You've got the whole world...

In your hands. You've got the whole wide world - in your hand wash :) (that's right - sing it with me)
I have currently made my own hand soap - successfully! This way I avoid harsh ingredients that get washed down the drain into our waterways, I limit my own skin exposure to chemicals that absorb and stay in my system (who wants to disrupt their hormones with phthalates), AND I save money by not shelling out for designer scents or labels. Finally - what started me thinking about creating my own soap in the first place - I limit my consumption of single use plastic. Each time I bought liquid soap in a pump to sit by one of the four sinks in my house, I used resources to create virgin plastic for the container. Also - even though the main part of the container was recyclable (though that takes energy as well) - the pump part gets tossed every time (too many plastics to separate for the blue bin program). So here is my recipe for you all to enjoy. I based it on one featured in Adria Vasil's book "Ecoholic Body" but had to adjust the measurements to get the right consistency.

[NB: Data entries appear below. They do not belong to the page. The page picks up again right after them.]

/-- Registers of 11_ports_traffic_time.md. -/
def regRows11b : List RegRow := [
  ⟨"ETH_TX_FRAMES_HI", 0x801024, [(8, 0x40000), (8, 0x400)], .ro, 0x0, 0x0, 0x0, 0x0⟩,
  ⟨"ETH_RX_FRAMES_LO", 0x801028, [(8, 0x40000), (8, 0x400)], .ro, 0x0, 0x0, 0x0, 0x0⟩,
  ⟨"ETH_RX_FRAMES_HI", 0x80102c, [(8, 0x40000), (8, 0x400)], .ro, 0x0, 0x0, 0x0, 0x0⟩,
  ⟨"ETH_RX_FCS_ERR_LO", 0x801030, [(8, 0x40000), (8, 0x400)], .ro, 0x0, 0x0, 0x0, 0x0⟩,
  ⟨"ETH_RX_FCS_ERR_HI", 0x801034, [(8, 0x40000), (8, 0x400)], .ro, 0x0, 0x0, 0x0, 0x0⟩,
  ⟨"ETH_RX_OVERSIZE_LO", 0x801038, [(8, 0x40000), (8, 0x400)], .ro, 0x0, 0x0, 0x0, 0x0⟩,
  ⟨"ETH_RX_OVERSIZE_HI", 0x80103c, [(8, 0x40000), (8, 0x400)], .ro, 0x0, 0x0, 0x0, 0x0⟩,
  ⟨"ETH_RX_DROP_LO", 0x801040, [(8, 0x40000), (8, 0x400)], .ro, 0x0, 0x0, 0x0, 0x0⟩,
  ⟨"ETH_RX_DROP_HI", 0x801044, [(8, 0x40000), (8, 0x400)], .ro, 0x0, 0x0, 0x0, 0x0⟩,
  ⟨"ETH_RX_UNMATCHED_LO", 0x801048, [(8, 0x40000), (8, 0x400)], .ro, 0x0, 0x0, 0x0, 0x0⟩,
  ⟨"ETH_RX_UNMATCHED_HI", 0x80104c, [(8, 0x40000), (8, 0x400)], .ro, 0x0, 0x0, 0x0, 0x0⟩,
  ⟨"ETH_RX_POLICED_LO", 0x801050, [(8, 0x40000), (8, 0x400)], .ro, 0x0, 0x0, 0x0, 0x0⟩,
  ⟨"ETH_RX_POLICED_HI", 0x801054, [(8, 0x40000), (8, 0x400)], .ro, 0x0, 0x0, 0x0, 0x0⟩,
  ⟨"ETH_FEC_CORR_LO", 0x801058, [(8, 0x40000), (8, 0x400)], .ro, 0x0, 0x0, 0x0, 0x0⟩,
  ⟨"ETH_FEC_CORR_HI", 0x80105c, [(8, 0x40000), (8, 0x400)], .ro, 0x0, 0x0, 0x0, 0x0⟩,
  ⟨"ETH_FEC_UNCORR_LO", 0x801060, [(8, 0x40000), (8, 0x400)], .ro, 0x0, 0x0, 0x0, 0x0⟩,
  ⟨"ETH_FEC_UNCORR_HI", 0x801064, [(8, 0x40000), (8, 0x400)], .ro, 0x0, 0x0, 0x0, 0x0⟩,
  ⟨"HST_CTRL", 0xa00000, [(64, 0x4000)], .rw, 0xf, 0x0, 0x0, 0x0⟩,
  ⟨"HST_OVERHEAD", 0xa00004, [(64, 0x4000)], .rw, 0x7f, 0x0, 0x0, 0x14⟩,
  ⟨"HST_STATUS", 0xa00008, [(64, 0x4000)], .ro, 0x0, 0x0, 0x0, 0x0⟩,
  ⟨"HST_POLSEL", 0xa0000c, [(64, 0x4000)], .rw, 0x7, 0x0, 0x0, 0x0⟩,
  ⟨"HST_GCL_BASE_LO", 0xa00010, [(64, 0x4000)], .rw, 0xffffffff, 0x0, 0x0, 0x0⟩,
  ⟨"HST_GCL_BASE_HI", 0xa00014, [(64, 0x4000)], .rw, 0xffffffff, 0x0, 0x0, 0x0⟩,
  ⟨"HST_GCL_CYCLE_NS", 0xa00018, [(64, 0x4000)], .rw, 0xffffffff, 0x0, 0x0, 0x0⟩,
  ⟨"HST_GCL_LEN", 0xa0001c, [(64, 0x4000)], .rw, 0x7ff, 0x0, 0x0, 0x0⟩,
  ⟨"HST_GCL_CHANGE_LO", 0xa00020, [(64, 0x4000)], .rw, 0xffffffff, 0x0, 0x0, 0x0⟩,
  ⟨"HST_GCL_CHANGE_HI", 0xa00024, [(64, 0x4000)], .rw, 0xffffffff, 0x0, 0x0, 0x0⟩,
  ⟨"HST_GCL_GO", 0xa00028, [(64, 0x4000)], .wo, 0x0, 0x0, 0x0, 0x0⟩,
  ⟨"HST_LATE_TOL_NS", 0xa0002c, [(64, 0x4000)], .rw, 0xffffffff, 0x0, 0x0, 0x2⟩,
  ⟨"HST_PCP_POL", 0xa00040, [(64, 0x4000), (8, 0x4)], .rw, 0x1ffff, 0x0, 0x0, 0x0⟩,
  ⟨"HST_CMAP_PCP", 0xa00060, [(64, 0x4000)], .rw, 0xffffffff, 0x0, 0x0, 0x0⟩,
  ⟨"HST_CMAP_DSCP", 0xa00064, [(64, 0x4000), (4, 0x4)], .rw, 0xffffffff, 0x0, 0x0, 0x0⟩,
  ⟨"HST_DSCP_POL", 0xa00100, [(64, 0x4000), (64, 0x4)], .rw, 0x1ffff, 0x0, 0x0, 0x0⟩,
  ⟨"HST_TX_LATE_LO", 0xa00200, [(64, 0x4000)], .ro, 0x0, 0x0, 0x0, 0x0⟩,
  ⟨"HST_TX_LATE_HI", 0xa00204, [(64, 0x4000)], .ro, 0x0, 0x0, 0x0, 0x0⟩,
  ⟨"HST_DROP_LATE_LO", 0xa00208, [(64, 0x4000)], .ro, 0x0, 0x0, 0x0, 0x0⟩,
  ⟨"HST_DROP_LATE_HI", 0xa0020c, [(64, 0x4000)], .ro, 0x0, 0x0, 0x0, 0x0⟩,
  ⟨"HST_DROP_OVERSIZE_LO", 0xa00210, [(64, 0x4000)], .ro, 0x0, 0x0, 0x0, 0x0⟩,
  ⟨"HST_DROP_OVERSIZE_HI", 0xa00214, [(64, 0x4000)], .ro, 0x0, 0x0, 0x0, 0x0⟩,
  ⟨"HST_STEP_OVERRUN_LO", 0xa00218, [(64, 0x4000)], .ro, 0x0, 0x0, 0x0, 0x0⟩,
  ⟨"HST_STEP_OVERRUN_HI", 0xa0021c, [(64, 0x4000)], .ro, 0x0, 0x0, 0x0, 0x0⟩,
  ⟨"HST_TC_SHAPER", 0xa00400, [(64, 0x4000), (16, 0x40)], .rw, 0x1fffff, 0x0, 0x0, 0x0⟩,
  ⟨"HST_TC_BURST", 0xa00404, [(64, 0x4000), (16, 0x40)], .rw, 0x1ffffff, 0x0, 0x0, 0x10000⟩,
  ⟨"HST_TC_WEIGHT", 0xa00408, [(64, 0x4000), (16, 0x40)], .rw, 0x7ff, 0x0, 0x0, 0x1⟩,
  ⟨"HST_TC_QUANTUM", 0xa0040c, [(64, 0x4000), (16, 0x40)], .rw, 0xffff, 0x0, 0x0, 0x600⟩,
  ⟨"HST_TC_CREDIT", 0xa00410, [(64, 0x4000), (16, 0x40)], .ro, 0x0, 0x0, 0x0, 0x0⟩,
  ⟨"HST_TC_MAXWIN_NS", 0xa00414, [(64, 0x4000), (16, 0x40)], .ro, 0x0, 0x0, 0x0, 0xffffffff⟩,
  ⟨"HST_TC_TX_FRAMES_LO", 0xa00420, [(64, 0x4000), (16, 0x40)], .ro, 0x0, 0x0, 0x0, 0x0⟩,
  ⟨"HST_TC_TX_FRAMES_HI", 0xa00424, [(64, 0x4000), (16, 0x40)], .ro, 0x0, 0x0, 0x0, 0x0⟩,
  ⟨"HST_TC_TX_BYTES_LO", 0xa00428, [(64, 0x4000), (16, 0x40)], .ro, 0x0, 0x0, 0x0, 0x0⟩,
  ⟨"HST_TC_TX_BYTES_HI", 0xa0042c, [(64, 0x4000), (16, 0x40)], .ro, 0x0, 0x0, 0x0, 0x0⟩,
  ⟨"HST_POL_SEL", 0xb00000, [], .rw, 0xffff, 0x0, 0x0, 0x0⟩,
  ⟨"HST_POL_CFG", 0xb00004, [], .rw, 0x3f, 0x0, 0x0, 0x0⟩,
  ⟨"HST_POL_CIR", 0xb00008, [], .rw, 0xfffff, 0x0, 0x0, 0x0⟩,
  ⟨"HST_POL_CBS", 0xb0000c, [], .rw, 0x1ffffff, 0x0, 0x0, 0x0⟩,
  ⟨"HST_POL_PIR", 0xb00010, [], .rw, 0xfffff, 0x0, 0x0, 0x0⟩,
  ⟨"HST_POL_EBS_PBS", 0xb00014, [], .rw, 0x1ffffff, 0x0, 0x0, 0x0⟩,
  ⟨"HST_POL_GREEN_LO", 0xb00020, [], .ro, 0x0, 0x0, 0x0, 0x0⟩,
  ⟨"HST_POL_GREEN_HI", 0xb00024, [], .ro, 0x0, 0x0, 0x0, 0x0⟩,
  ⟨"HST_POL_YELLOW_LO", 0xb00028, [], .ro, 0x0, 0x0, 0x0, 0x0⟩]

/-- Registers of 11_ports_traffic_time.md. -/
def regRows11c : List RegRow := [
  ⟨"HST_POL_YELLOW_HI", 0xb0002c, [], .ro, 0x0, 0x0, 0x0, 0x0⟩,
  ⟨"HST_POL_RED_LO", 0xb00030, [], .ro, 0x0, 0x0, 0x0, 0x0⟩,
  ⟨"HST_POL_RED_HI", 0xb00034, [], .ro, 0x0, 0x0, 0x0, 0x0⟩,
  ⟨"HST_MGMT_RXQ", 0xb00100, [(64, 0x4)], .rw, 0x7ffff, 0x0, 0x0, 0x0⟩,
  ⟨"HST_GCL_GATES", 0xa02000, [(64, 0x4000), (1024, 0x8)], .rw, 0xffff, 0x0, 0x0, 0x0⟩,
  ⟨"HST_GCL_INTERVAL", 0xa02004, [(64, 0x4000), (1024, 0x8)], .rw, 0xffffffff, 0x0, 0x0, 0x0⟩]

/-- Registers of 12_solder_fabric.md. -/
def regRows12 : List RegRow := [
  ⟨"SLD_CTRL", 0x700000, [], .rw, 0x1, 0x0, 0x0, 0x0⟩,
  ⟨"SLD_STATUS", 0x700004, [], .ro, 0x0, 0x0, 0x0, 0x0⟩,
  ⟨"SLD_NODE_ID", 0x700008, [], .rwl, 0x0, 0x0, 0x3fff, 0x0⟩,
  ⟨"SLD_UDP_PORT", 0x70000c, [], .rwl, 0x0, 0x0, 0xffff, 0xc230⟩,
  ⟨"SLD_QOS", 0x700010, [], .rw, 0x3ff, 0x0, 0x0, 0x4⟩,
  ⟨"SLD_RTO_MIN_US", 0x700014, [], .rw, 0xffffffff, 0x0, 0x0, 0x14⟩,
  ⟨"SLD_RTO_MAX_US", 0x700018, [], .rw, 0xffffffff, 0x0, 0x0, 0x2710⟩,
  ⟨"SLD_ECN_THRESH", 0x70001c, [], .rw, 0x1ffff, 0x0, 0x0, 0x1000⟩,
  ⟨"SLD_INCARNATION", 0x700020, [], .ro, 0x0, 0x0, 0x0, 0x0⟩,
  ⟨"SLD_QUORUM_CFG", 0x700024, [], .ro, 0x0, 0x0, 0x0, 0x0⟩,
  ⟨"SLD_QUORUM_SEQ_LO", 0x700028, [], .ro, 0x0, 0x0, 0x0, 0x0⟩,
  ⟨"SLD_QUORUM_SEQ_HI", 0x70002c, [], .ro, 0x0, 0x0, 0x0, 0x0⟩,
  ⟨"SLD_EXPELLED_COUNT", 0x700030, [], .ro, 0x0, 0x0, 0x0, 0x0⟩,
  ⟨"SLD_TX_PKTS_LO", 0x700040, [], .ro, 0x0, 0x0, 0x0, 0x0⟩,
  ⟨"SLD_TX_PKTS_HI", 0x700044, [], .ro, 0x0, 0x0, 0x0, 0x0⟩,
  ⟨"SLD_RX_PKTS_LO", 0x700048, [], .ro, 0x0, 0x0, 0x0, 0x0⟩,
  ⟨"SLD_RX_PKTS_HI", 0x70004c, [], .ro, 0x0, 0x0, 0x0, 0x0⟩,
  ⟨"SLD_RETX_LO", 0x700050, [], .ro, 0x0, 0x0, 0x0, 0x0⟩,
  ⟨"SLD_RETX_HI", 0x700054, [], .ro, 0x0, 0x0, 0x0, 0x0⟩,
  ⟨"SLD_NAK_TX_LO", 0x700058, [], .ro, 0x0, 0x0, 0x0, 0x0⟩,
  ⟨"SLD_NAK_TX_HI", 0x70005c, [], .ro, 0x0, 0x0, 0x0, 0x0⟩,
  ⟨"SLD_DUP_RX_LO", 0x700060, [], .ro, 0x0, 0x0, 0x0, 0x0⟩,
  ⟨"SLD_DUP_RX_HI", 0x700064, [], .ro, 0x0, 0x0, 0x0, 0x0⟩,
  ⟨"SLD_REPLAY_HITS_LO", 0x700068, [], .ro, 0x0, 0x0, 0x0, 0x0⟩,
  ⟨"SLD_REPLAY_HITS_HI", 0x70006c, [], .ro, 0x0, 0x0, 0x0, 0x0⟩,
  ⟨"SLD_RX_OVERFLOW_LO", 0x700070, [], .ro, 0x0, 0x0, 0x0, 0x0⟩,
  ⟨"SLD_RX_OVERFLOW_HI", 0x700074, [], .ro, 0x0, 0x0, 0x0, 0x0⟩,
  ⟨"SLD_EXPELLED_DROP_LO", 0x700078, [], .ro, 0x0, 0x0, 0x0, 0x0⟩,
  ⟨"SLD_EXPELLED_DROP_HI", 0x70007c, [], .ro, 0x0, 0x0, 0x0, 0x0⟩,
  ⟨"SLD_ECN_ECHO_RX_LO", 0x700080, [], .ro, 0x0, 0x0, 0x0, 0x0⟩,
  ⟨"SLD_ECN_ECHO_RX_HI", 0x700084, [], .ro, 0x0, 0x0, 0x0, 0x0⟩,
  ⟨"SLD_QUORUM_REJECT_LO", 0x700088, [], .ro, 0x0, 0x0, 0x0, 0x0⟩,
  ⟨"SLD_QUORUM_REJECT_HI", 0x70008c, [], .ro, 0x0, 0x0, 0x0, 0x0⟩,
  ⟨"SLD_CHECKSUM_DROP_LO", 0x700090, [], .ro, 0x0, 0x0, 0x0, 0x0⟩,
  ⟨"SLD_CHECKSUM_DROP_HI", 0x700094, [], .ro, 0x0, 0x0, 0x0, 0x0⟩,
  ⟨"SLD_PEER_SEL", 0x700100, [], .rw, 0x3fff, 0x0, 0x0, 0x0⟩,
  ⟨"SLD_PEER_STATE", 0x700104, [], .ro, 0x0, 0x0, 0x0, 0x0⟩,
  ⟨"SLD_PEER_UNRETIRED", 0x700108, [], .ro, 0x0, 0x0, 0x0, 0x0⟩,
  ⟨"SLD_PEER_RTO_US", 0x70010c, [], .ro, 0x0, 0x0, 0x0, 0x0⟩,
  ⟨"SLD_PEER_OLDEST_US", 0x700110, [], .ro, 0x0, 0x0, 0x0, 0x0⟩]

/-- Registers of 13_host_queues_and_functions.md. -/
def regRows13 : List RegRow := [
  ⟨"SBD_MBX_DOORBELL", 0x110000, [(4, 0x40)], .wo, 0x0, 0x0, 0x0, 0x0⟩,
  ⟨"SBD_MBX_STATUS", 0x110004, [(4, 0x40)], .ro, 0x0, 0x0, 0x0, 0x0⟩,
  ⟨"SBD_MBX_GEN", 0x110008, [(4, 0x40)], .ro, 0x0, 0x0, 0x0, 0x0⟩,
  ⟨"SBD_MBX_IRQ", 0x11000c, [(4, 0x40)], .rw, 0xfff, 0x0, 0x0, 0x0⟩,
  ⟨"PCI_LINK_STATUS", 0x1000, [], .ro, 0x0, 0x0, 0x0, 0x0⟩,
  ⟨"PCI_PF_GEN", 0x1004, [], .ro, 0x0, 0x0, 0x0, 0x0⟩,
  ⟨"PCI_BAR4_BASE_LO", 0x1008, [], .rw, 0xffffffff, 0x0, 0x0, 0x0⟩,
  ⟨"PCI_BAR4_BASE_HI", 0x100c, [], .rw, 0xffff, 0x0, 0x0, 0x0⟩,
  ⟨"PCI_STALE_DROP_LO", 0x1010, [], .ro, 0x0, 0x0, 0x0, 0x0⟩,
  ⟨"PCI_STALE_DROP_HI", 0x1014, [], .ro, 0x0, 0x0, 0x0, 0x0⟩,
  ⟨"PCI_BAD_DOORBELL_LO", 0x1018, [], .ro, 0x0, 0x0, 0x0, 0x0⟩,
  ⟨"PCI_BAD_DOORBELL_HI", 0x101c, [], .ro, 0x0, 0x0, 0x0, 0x0⟩,
  ⟨"QUE_CFG", 0x2000000, [(262144, 0x40)], .ro, 0x0, 0x0, 0x0, 0x0⟩,
  ⟨"QUE_PAIR", 0x2000004, [(262144, 0x40)], .ro, 0x0, 0x0, 0x0, 0x0⟩,
  ⟨"QUE_BASE_LO", 0x2000008, [(262144, 0x40)], .ro, 0x0, 0x0, 0x0, 0x0⟩,
  ⟨"QUE_BASE_HI", 0x200000c, [(262144, 0x40)], .ro, 0x0, 0x0, 0x0, 0x0⟩,
  ⟨"QUE_WB_LO", 0x2000010, [(262144, 0x40)], .ro, 0x0, 0x0, 0x0, 0x0⟩,
  ⟨"QUE_WB_HI", 0x2000014, [(262144, 0x40)], .ro, 0x0, 0x0, 0x0, 0x0⟩,
  ⟨"QUE_PROD", 0x2000018, [(262144, 0x40)], .ro, 0x0, 0x0, 0x0, 0x0⟩,
  ⟨"QUE_CONS", 0x200001c, [(262144, 0x40)], .ro, 0x0, 0x0, 0x0, 0x0⟩,
  ⟨"QUE_COAL", 0x2000020, [(262144, 0x40)], .ro, 0x0, 0x0, 0x0, 0x0⟩,
  ⟨"QUE_TYPE_CFG", 0x2000024, [(262144, 0x40)], .ro, 0x0, 0x0, 0x0, 0x0⟩,
  ⟨"QUE_STATE", 0x2000028, [(262144, 0x40)], .ro, 0x0, 0x0, 0x0, 0x0⟩,
  ⟨"QUE_DROPS_LO", 0x2000030, [(262144, 0x40)], .ro, 0x0, 0x0, 0x0, 0x0⟩,
  ⟨"QUE_DROPS_HI", 0x2000034, [(262144, 0x40)], .ro, 0x0, 0x0, 0x0, 0x0⟩,
  ⟨"QUE_BAD_DOORBELL_LO", 0x2000038, [(262144, 0x40)], .ro, 0x0, 0x0, 0x0, 0x0⟩,
  ⟨"QUE_BAD_DOORBELL_HI", 0x200003c, [(262144, 0x40)], .ro, 0x0, 0x0, 0x0, 0x0⟩,
  ⟨"VF_STATE", 0x3000000, [(1024, 0x100)], .ro, 0x0, 0x0, 0x0, 0x0⟩,
  ⟨"VF_GEN", 0x3000004, [(1024, 0x100)], .ro, 0x0, 0x0, 0x0, 0x0⟩,
  ⟨"VF_QBASE", 0x3000008, [(1024, 0x100)], .ro, 0x0, 0x0, 0x0, 0x0⟩,
  ⟨"VF_QCOUNT", 0x300000c, [(1024, 0x100)], .ro, 0x0, 0x0, 0x0, 0x0⟩,
  ⟨"VF_VECTORS", 0x3000010, [(1024, 0x100)], .ro, 0x0, 0x0, 0x0, 0x0⟩,
  ⟨"VF_CONTEXTS", 0x3000014, [(1024, 0x100)], .ro, 0x0, 0x0, 0x0, 0x0⟩,
  ⟨"VF_HBM_QUOTA", 0x3000018, [(1024, 0x100)], .ro, 0x0, 0x0, 0x0, 0x0⟩,
  ⟨"VF_HBM_USED", 0x300001c, [(1024, 0x100)], .ro, 0x0, 0x0, 0x0, 0x0⟩,
  ⟨"VF_STALE_DROP_LO", 0x3000020, [(1024, 0x100)], .ro, 0x0, 0x0, 0x0, 0x0⟩,
  ⟨"VF_STALE_DROP_HI", 0x3000024, [(1024, 0x100)], .ro, 0x0, 0x0, 0x0, 0x0⟩,
  ⟨"VF_MBX_CMDS_LO", 0x3000028, [(1024, 0x100)], .ro, 0x0, 0x0, 0x0, 0x0⟩,
  ⟨"VF_MBX_CMDS_HI", 0x300002c, [(1024, 0x100)], .ro, 0x0, 0x0, 0x0, 0x0⟩,
  ⟨"VF_MBX_IGNORED_LO", 0x3000030, [(1024, 0x100)], .ro, 0x0, 0x0, 0x0, 0x0⟩,
  ⟨"VF_MBX_IGNORED_HI", 0x3000034, [(1024, 0x100)], .ro, 0x0, 0x0, 0x0, 0x0⟩]

/-- Registers of 14_reset_boot_configuration.md. -/
def regRows14 : List RegRow := [
  ⟨"RST_CAUSE", 0x500000, [], .w1c, 0x0, 0x3ff, 0x0, 0x1⟩,
  ⟨"RST_STRAP", 0x500004, [], .ro, 0x0, 0x0, 0x0, 0x0⟩,
  ⟨"RST_FULL", 0x500008, [], .wo, 0x0, 0x0, 0x0, 0x0⟩,
  ⟨"RST_SCOPE", 0x50000c, [], .ro, 0x0, 0x0, 0x0, 0x0⟩,
  ⟨"RST_BLK_CLUSTER", 0x500010, [], .ro, 0x0, 0x0, 0x0, 0x0⟩,
  ⟨"RST_BLK_BRONZE_LO", 0x500014, [], .ro, 0x0, 0x0, 0x0, 0x0⟩,
  ⟨"RST_BLK_BRONZE_HI", 0x500018, [], .ro, 0x0, 0x0, 0x0, 0x0⟩,
  ⟨"RST_BLK_NAND", 0x50001c, [], .ro, 0x0, 0x0, 0x0, 0x0⟩,
  ⟨"RST_BLK_MISC", 0x500020, [], .ro, 0x0, 0x0, 0x0, 0x0⟩,
  ⟨"RST_FULL_COUNT_LO", 0x500040, [], .ro, 0x0, 0x0, 0x0, 0x0⟩,
  ⟨"RST_FULL_COUNT_HI", 0x500044, [], .ro, 0x0, 0x0, 0x0, 0x0⟩,
  ⟨"RST_WDT_COUNT_LO", 0x500048, [], .ro, 0x0, 0x0, 0x0, 0x0⟩,
  ⟨"RST_WDT_COUNT_HI", 0x50004c, [], .ro, 0x0, 0x0, 0x0, 0x0⟩,
  ⟨"RET_BACKUP", 0x500100, [(16, 0x4)], .rw, 0xffffffff, 0x0, 0x0, 0x0⟩,
  ⟨"RET_STATUS", 0x500140, [], .ro, 0x0, 0x2, 0x0, 0x1⟩,
  ⟨"RET_UE_COUNT_LO", 0x500148, [], .ro, 0x0, 0x0, 0x0, 0x0⟩,
  ⟨"RET_UE_COUNT_HI", 0x50014c, [], .ro, 0x0, 0x0, 0x0, 0x0⟩]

1. Boil 2 Liters of water in a large pot on the stove. Turn heat off.
2. Grate a bar of gylcerine soap and add to the water. Stir until completely dissolved. *Try to look for a bar that is ethically sourced. I have been reading some terrible things about palm oil and how crops in Malaysia and Indonesia are growing at a crazy rate and are causing deforestation of tropical forest - home to many endangered species as well as part of the lungs of the world. If you want to learn more - check out this organization: Roundtable on Sustainable Palm Oil.
3. Add organic essential oils of your choice. I added a lot of lemon oil because I like fresh over flowery scents. Then let sit for a day. If consistency is too solid for you (the soap congeals) you can add more water with heat to make it runnier.
4. Warm slightly to scoop into a measuring cup with a spout and use a funnel to pour it into your reusable dispenser. Ta da! You're done! This recipe makes enough for 4 or more dispensers.